**INPUT DATA:**
-- ==== Sys2Proof/Machine/Dispatch.lean ====
section
/-! DEFINITION. One arm per constructor of `Instr`: the meaning of each instruction. -/

namespace Sys2Proof.Machine

def exec (i : Instr) (s : State) : Host.Outcome State Fault Refusal :=
  match i with
  | .init r a => Sys2Proof.Machine.execInit r a s
  | .createChannel a pa sa oc ic => Sys2Proof.Machine.execCreateChannel a pa sa oc ic s
  | .start => Sys2Proof.Machine.execStart s
  | .send id o payload => Sys2Proof.Machine.execSend id o payload s
  | .receive id => Sys2Proof.Machine.execReceive id s
  | .isDataAvailable id => Sys2Proof.Machine.execIsDataAvailable id s
  | .channelState id => Sys2Proof.Machine.execChannelState id s
  | .readStatus selector => Sys2Proof.Machine.execReadStatus selector s
  | .readChannel id selector => Sys2Proof.Machine.execReadChannel id selector s
  | .tick => Sys2Proof.Machine.execTick s
  | .rxByte b => Sys2Proof.Machine.execRxByte b s
  | .ack => Sys2Proof.Machine.execAck s
  | .nack => Sys2Proof.Machine.execNack s
  | .eot => Sys2Proof.Machine.execEot s
  | .poll a => Sys2Proof.Machine.execPoll a s
  | .select a o payload => Sys2Proof.Machine.execSelect a o payload s
  | .respond a o payload => Sys2Proof.Machine.execRespond a o payload s

end Sys2Proof.Machine
end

**EXERCISE REQUIREMENTS:** What's needed is a word-for-word copy of the lines from the one holding "Sys2Proof.Machine.execPoll a s" through the final line of the data.

**TASK OUTPUT:**
  | .poll a => Sys2Proof.Machine.execPoll a s
  | .select a o payload => Sys2Proof.Machine.execSelect a o payload s
  | .respond a o payload => Sys2Proof.Machine.execRespond a o payload s

end Sys2Proof.Machine
end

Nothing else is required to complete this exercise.